Start of Block
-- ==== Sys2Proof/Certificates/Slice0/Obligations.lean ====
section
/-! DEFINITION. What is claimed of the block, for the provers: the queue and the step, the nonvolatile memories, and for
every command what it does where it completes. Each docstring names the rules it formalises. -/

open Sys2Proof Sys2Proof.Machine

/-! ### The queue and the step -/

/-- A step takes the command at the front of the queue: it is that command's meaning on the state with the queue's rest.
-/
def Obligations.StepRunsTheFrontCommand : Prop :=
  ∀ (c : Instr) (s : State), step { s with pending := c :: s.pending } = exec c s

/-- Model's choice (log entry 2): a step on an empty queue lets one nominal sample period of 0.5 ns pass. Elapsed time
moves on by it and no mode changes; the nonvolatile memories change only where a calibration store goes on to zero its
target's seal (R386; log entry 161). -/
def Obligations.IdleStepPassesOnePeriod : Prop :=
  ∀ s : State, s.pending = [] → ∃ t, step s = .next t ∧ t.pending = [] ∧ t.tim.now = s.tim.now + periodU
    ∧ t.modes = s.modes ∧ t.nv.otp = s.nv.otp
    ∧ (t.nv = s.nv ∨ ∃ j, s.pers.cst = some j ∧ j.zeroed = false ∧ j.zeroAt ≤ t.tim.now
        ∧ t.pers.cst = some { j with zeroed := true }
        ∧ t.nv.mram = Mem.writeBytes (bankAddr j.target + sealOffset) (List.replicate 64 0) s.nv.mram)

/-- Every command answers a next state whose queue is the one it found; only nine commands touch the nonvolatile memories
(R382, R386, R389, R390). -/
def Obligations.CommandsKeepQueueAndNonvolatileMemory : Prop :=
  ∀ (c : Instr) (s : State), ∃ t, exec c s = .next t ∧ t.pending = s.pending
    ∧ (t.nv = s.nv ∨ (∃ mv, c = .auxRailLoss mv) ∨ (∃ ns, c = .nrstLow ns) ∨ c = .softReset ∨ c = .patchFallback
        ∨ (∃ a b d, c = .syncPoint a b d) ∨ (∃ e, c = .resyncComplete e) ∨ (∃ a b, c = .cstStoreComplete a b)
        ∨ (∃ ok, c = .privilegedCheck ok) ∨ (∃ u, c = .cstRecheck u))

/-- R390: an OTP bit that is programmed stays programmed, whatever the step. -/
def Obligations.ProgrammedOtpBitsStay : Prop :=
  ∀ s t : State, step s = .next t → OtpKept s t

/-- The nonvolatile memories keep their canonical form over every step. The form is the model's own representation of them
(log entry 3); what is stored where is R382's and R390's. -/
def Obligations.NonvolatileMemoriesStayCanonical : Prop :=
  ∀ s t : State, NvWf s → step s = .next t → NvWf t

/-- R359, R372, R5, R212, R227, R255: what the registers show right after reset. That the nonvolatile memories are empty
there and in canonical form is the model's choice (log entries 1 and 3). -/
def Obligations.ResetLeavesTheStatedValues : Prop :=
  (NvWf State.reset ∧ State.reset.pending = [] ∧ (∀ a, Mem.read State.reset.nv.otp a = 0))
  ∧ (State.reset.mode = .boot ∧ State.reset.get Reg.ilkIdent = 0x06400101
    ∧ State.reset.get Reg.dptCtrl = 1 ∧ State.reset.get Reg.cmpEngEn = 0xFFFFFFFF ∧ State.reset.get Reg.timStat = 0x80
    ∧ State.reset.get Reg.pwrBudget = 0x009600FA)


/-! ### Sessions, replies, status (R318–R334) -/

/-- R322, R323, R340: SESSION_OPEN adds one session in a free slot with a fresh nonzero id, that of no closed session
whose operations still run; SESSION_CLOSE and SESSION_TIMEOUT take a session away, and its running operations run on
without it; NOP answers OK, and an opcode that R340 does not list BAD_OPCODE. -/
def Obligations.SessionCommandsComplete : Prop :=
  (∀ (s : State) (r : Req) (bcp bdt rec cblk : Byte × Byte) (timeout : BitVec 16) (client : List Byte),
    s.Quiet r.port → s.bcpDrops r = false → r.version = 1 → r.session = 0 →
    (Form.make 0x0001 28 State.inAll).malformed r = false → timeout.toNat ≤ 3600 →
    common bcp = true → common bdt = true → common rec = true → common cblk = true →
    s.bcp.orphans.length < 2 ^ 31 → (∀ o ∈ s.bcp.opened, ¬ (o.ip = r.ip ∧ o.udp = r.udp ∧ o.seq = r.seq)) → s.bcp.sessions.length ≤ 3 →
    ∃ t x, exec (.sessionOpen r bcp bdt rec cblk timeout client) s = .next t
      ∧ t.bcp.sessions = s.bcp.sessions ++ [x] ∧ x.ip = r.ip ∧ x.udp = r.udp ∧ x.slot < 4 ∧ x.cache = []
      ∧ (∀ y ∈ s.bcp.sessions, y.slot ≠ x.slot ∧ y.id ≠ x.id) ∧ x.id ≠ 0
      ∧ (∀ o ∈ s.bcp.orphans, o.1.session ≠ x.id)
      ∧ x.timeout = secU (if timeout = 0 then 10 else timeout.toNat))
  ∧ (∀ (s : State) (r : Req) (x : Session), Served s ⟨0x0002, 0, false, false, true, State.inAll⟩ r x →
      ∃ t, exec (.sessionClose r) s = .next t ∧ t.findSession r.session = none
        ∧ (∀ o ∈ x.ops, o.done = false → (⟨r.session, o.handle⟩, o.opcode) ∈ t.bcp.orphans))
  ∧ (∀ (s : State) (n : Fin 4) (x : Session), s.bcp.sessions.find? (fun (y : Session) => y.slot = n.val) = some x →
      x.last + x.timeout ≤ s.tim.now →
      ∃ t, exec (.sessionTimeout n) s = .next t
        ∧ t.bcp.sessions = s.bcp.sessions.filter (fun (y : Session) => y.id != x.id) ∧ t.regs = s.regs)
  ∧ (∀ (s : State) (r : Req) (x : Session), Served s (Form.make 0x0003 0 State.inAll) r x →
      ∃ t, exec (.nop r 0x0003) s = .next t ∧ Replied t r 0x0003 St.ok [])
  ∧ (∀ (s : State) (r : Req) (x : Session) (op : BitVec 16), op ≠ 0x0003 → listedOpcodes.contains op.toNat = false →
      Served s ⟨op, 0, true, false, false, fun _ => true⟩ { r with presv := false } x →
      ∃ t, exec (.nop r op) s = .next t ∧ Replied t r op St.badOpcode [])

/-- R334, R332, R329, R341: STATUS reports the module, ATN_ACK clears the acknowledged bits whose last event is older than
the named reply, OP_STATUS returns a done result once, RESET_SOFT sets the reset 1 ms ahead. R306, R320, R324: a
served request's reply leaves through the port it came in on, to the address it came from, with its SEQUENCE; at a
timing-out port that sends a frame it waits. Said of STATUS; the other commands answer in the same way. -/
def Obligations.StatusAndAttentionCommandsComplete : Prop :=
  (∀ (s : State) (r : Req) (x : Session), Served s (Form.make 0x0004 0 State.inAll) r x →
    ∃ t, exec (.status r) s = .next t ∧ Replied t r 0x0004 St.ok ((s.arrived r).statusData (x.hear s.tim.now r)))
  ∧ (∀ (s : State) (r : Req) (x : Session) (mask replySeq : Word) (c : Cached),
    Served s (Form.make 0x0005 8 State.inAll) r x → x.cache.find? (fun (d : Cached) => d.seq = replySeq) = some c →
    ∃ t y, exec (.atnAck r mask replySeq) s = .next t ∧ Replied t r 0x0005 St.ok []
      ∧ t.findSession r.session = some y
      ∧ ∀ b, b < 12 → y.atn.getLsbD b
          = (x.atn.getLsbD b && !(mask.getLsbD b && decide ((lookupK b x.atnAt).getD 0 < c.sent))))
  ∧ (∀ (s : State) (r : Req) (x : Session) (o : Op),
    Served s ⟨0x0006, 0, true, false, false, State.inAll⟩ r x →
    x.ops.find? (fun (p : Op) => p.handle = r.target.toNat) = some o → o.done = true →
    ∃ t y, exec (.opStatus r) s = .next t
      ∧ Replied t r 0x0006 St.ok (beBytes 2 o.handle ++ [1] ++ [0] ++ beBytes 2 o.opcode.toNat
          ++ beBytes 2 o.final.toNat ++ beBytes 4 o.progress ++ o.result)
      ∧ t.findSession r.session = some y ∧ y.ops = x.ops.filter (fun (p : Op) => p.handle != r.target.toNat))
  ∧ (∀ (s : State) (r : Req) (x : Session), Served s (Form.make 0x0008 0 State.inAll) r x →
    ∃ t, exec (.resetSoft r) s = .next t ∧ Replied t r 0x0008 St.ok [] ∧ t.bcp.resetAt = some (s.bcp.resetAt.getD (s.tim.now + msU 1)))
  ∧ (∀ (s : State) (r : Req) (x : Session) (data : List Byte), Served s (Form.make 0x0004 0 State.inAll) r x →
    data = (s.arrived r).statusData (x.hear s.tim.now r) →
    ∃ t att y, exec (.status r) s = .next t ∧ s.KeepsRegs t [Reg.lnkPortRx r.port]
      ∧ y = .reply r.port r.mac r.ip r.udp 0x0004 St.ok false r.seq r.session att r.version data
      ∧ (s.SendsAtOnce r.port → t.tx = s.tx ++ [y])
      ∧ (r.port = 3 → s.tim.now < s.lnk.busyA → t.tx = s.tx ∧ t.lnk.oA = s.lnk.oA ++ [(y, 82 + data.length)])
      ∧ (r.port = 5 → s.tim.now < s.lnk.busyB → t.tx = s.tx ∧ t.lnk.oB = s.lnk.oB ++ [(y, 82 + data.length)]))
End of Block
Start of Block
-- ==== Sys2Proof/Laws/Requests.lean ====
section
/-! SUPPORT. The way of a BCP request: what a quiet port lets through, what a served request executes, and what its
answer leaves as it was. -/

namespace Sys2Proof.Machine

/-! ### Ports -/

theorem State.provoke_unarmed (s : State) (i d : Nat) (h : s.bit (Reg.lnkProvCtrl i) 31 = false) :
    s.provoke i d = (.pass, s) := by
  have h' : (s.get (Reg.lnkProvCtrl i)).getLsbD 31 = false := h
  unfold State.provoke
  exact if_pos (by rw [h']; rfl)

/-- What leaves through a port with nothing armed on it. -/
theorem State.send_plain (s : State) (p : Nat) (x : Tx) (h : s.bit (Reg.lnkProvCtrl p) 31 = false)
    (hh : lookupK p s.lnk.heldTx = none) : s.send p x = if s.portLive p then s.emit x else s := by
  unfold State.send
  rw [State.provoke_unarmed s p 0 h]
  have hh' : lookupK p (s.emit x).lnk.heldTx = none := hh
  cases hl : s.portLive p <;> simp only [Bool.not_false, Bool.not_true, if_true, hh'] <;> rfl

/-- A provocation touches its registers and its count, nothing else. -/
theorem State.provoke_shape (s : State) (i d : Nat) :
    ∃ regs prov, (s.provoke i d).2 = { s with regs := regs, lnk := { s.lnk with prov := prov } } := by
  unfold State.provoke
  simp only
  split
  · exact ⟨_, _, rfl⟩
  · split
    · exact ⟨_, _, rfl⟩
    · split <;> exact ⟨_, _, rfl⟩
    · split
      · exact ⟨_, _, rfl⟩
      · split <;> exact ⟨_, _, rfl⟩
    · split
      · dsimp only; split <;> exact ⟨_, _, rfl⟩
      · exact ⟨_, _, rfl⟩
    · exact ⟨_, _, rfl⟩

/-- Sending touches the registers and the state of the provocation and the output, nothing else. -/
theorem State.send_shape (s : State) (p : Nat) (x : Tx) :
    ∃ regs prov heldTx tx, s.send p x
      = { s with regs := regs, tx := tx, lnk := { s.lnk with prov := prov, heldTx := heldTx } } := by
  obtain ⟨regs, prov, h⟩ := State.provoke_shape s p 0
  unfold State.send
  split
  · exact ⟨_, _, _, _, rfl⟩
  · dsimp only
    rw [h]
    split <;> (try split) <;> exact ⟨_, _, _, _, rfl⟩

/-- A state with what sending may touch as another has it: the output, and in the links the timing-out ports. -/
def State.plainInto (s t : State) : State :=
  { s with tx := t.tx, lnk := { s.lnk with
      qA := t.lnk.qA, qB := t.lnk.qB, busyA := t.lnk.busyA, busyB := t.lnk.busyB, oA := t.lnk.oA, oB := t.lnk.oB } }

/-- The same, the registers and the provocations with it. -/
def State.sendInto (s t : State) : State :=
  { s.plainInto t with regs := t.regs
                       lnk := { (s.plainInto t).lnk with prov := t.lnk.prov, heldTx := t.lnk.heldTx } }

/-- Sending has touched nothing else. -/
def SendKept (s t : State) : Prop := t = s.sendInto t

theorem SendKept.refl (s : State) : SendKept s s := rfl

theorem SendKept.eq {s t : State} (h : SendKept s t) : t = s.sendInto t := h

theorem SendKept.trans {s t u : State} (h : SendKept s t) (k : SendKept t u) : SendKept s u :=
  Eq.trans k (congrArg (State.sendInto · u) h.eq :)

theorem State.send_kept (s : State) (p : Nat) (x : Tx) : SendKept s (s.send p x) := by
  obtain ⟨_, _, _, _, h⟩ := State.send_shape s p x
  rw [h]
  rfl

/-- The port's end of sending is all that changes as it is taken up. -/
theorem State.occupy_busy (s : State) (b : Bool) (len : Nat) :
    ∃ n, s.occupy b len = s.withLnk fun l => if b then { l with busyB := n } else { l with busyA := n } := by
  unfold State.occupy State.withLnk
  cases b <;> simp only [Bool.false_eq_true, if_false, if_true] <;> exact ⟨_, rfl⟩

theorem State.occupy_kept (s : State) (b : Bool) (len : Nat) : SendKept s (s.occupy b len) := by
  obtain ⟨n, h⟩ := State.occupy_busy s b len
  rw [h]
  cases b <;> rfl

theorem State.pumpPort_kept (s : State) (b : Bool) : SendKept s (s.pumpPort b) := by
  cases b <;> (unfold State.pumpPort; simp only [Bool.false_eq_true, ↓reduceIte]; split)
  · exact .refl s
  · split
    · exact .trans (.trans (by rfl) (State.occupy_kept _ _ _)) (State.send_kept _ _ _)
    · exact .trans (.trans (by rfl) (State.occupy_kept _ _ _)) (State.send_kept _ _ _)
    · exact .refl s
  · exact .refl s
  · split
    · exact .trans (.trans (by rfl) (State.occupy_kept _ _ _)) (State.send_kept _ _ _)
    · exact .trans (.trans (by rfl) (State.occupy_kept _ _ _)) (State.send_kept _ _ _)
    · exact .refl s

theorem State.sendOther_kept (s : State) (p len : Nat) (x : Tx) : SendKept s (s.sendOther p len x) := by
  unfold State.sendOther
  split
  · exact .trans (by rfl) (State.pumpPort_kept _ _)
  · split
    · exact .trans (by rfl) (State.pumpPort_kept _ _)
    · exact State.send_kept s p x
End of Block
Start of Block
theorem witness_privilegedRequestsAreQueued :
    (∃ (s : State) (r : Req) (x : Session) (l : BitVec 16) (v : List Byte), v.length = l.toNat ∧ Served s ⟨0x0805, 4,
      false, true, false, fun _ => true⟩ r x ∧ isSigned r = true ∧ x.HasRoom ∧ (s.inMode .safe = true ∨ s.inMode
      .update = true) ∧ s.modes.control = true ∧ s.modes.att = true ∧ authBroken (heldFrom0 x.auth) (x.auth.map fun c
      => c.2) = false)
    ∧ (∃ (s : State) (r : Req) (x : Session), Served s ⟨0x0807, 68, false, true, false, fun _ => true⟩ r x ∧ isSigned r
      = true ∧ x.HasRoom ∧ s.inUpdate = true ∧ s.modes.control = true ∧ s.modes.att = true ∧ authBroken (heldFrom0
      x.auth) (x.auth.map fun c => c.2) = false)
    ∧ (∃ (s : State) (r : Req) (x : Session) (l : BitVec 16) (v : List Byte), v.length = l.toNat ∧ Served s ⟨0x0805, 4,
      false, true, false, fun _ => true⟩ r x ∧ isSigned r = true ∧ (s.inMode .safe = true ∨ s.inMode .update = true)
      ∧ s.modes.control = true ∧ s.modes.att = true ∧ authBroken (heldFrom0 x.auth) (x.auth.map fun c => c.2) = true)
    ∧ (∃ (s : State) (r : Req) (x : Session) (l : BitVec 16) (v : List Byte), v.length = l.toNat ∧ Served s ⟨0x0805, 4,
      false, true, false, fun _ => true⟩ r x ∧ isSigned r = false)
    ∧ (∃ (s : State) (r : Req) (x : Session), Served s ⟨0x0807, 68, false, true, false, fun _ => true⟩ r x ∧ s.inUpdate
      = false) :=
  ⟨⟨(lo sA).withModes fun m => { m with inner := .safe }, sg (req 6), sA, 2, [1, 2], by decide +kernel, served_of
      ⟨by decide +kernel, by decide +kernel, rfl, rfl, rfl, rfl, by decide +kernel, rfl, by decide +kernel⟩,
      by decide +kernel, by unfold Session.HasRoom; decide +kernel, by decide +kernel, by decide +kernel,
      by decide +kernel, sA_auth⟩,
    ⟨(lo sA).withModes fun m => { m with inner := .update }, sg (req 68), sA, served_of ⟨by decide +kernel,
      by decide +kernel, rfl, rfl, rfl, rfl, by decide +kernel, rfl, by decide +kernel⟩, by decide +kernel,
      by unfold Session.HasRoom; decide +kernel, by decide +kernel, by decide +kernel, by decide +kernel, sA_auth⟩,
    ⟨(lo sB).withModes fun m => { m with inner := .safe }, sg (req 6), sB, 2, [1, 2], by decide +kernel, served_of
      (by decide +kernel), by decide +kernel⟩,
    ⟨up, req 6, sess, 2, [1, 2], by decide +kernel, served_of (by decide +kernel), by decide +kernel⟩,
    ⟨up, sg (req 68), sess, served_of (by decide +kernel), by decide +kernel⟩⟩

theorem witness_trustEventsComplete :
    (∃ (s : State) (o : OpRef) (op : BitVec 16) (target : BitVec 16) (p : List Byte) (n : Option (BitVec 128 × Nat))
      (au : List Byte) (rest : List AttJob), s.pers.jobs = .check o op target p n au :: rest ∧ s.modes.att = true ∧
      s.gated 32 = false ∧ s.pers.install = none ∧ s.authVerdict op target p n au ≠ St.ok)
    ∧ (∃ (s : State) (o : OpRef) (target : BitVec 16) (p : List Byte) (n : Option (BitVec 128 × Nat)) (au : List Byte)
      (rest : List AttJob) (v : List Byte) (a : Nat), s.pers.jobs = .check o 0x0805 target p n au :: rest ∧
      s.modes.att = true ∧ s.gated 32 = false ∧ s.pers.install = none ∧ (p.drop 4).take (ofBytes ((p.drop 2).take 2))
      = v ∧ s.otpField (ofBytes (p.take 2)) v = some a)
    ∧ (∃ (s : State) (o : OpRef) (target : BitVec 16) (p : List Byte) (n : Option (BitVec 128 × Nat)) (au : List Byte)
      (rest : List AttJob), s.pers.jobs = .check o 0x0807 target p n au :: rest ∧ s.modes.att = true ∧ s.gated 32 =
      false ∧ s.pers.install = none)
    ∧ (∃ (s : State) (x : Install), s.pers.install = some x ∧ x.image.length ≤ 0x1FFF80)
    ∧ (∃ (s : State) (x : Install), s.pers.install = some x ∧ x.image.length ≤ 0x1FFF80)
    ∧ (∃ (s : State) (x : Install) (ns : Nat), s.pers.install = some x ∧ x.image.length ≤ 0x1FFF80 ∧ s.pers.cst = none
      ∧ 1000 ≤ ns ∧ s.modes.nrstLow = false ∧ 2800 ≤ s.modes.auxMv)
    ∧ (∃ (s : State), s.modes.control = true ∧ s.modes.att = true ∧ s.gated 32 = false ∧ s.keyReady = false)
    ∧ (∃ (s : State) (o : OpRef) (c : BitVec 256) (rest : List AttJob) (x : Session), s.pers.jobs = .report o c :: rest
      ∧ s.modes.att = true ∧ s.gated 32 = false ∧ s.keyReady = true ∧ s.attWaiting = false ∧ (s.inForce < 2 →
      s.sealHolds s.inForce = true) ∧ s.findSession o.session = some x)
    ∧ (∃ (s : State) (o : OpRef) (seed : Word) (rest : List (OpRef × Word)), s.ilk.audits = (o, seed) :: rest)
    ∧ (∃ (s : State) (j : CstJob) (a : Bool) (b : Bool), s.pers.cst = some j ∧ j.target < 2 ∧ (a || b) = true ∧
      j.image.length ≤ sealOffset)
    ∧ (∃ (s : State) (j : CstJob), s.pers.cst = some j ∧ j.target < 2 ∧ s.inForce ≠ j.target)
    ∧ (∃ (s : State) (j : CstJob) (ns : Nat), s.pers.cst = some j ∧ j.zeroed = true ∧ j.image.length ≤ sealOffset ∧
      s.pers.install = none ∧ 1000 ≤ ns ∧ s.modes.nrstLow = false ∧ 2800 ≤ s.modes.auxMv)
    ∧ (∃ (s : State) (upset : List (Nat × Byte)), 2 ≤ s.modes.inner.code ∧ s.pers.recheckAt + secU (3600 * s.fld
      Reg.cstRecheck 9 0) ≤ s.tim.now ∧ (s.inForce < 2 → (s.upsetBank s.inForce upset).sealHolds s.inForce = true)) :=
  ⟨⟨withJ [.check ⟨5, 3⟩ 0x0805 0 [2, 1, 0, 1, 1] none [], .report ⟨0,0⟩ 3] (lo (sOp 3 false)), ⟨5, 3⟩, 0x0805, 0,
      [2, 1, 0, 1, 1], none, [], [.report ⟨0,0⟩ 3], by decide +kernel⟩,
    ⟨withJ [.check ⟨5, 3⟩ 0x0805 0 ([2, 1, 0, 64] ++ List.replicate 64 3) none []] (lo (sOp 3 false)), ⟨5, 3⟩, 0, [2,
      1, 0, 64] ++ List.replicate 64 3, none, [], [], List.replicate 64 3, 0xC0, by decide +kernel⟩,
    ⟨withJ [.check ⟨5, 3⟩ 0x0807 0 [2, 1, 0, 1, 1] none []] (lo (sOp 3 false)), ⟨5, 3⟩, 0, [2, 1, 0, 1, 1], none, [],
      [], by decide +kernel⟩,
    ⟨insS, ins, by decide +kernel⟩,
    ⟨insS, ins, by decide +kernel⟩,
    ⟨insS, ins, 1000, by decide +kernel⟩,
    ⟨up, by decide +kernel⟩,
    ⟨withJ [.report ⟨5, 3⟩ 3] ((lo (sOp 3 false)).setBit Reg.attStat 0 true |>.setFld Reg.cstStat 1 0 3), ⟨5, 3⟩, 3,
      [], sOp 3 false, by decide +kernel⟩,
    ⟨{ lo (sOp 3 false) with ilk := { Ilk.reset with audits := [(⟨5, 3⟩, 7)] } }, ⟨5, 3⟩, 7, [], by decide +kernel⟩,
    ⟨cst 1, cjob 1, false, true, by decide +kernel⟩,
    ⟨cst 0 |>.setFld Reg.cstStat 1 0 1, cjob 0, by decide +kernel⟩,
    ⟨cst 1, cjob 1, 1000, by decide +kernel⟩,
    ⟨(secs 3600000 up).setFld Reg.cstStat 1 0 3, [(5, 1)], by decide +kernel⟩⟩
End of Block
Task directions:
Scan the entries and show every line in which the word "getD" is found.

Response area:
          = (x.atn.getLsbD b && !(mask.getLsbD b && decide ((lookupK b x.atnAt).getD 0 < c.sent))))
    ∃ t, exec (.resetSoft r) s = .next t ∧ Replied t r 0x0008 St.ok [] ∧ t.bcp.resetAt = some (s.bcp.resetAt.getD (s.tim.now + msU 1)))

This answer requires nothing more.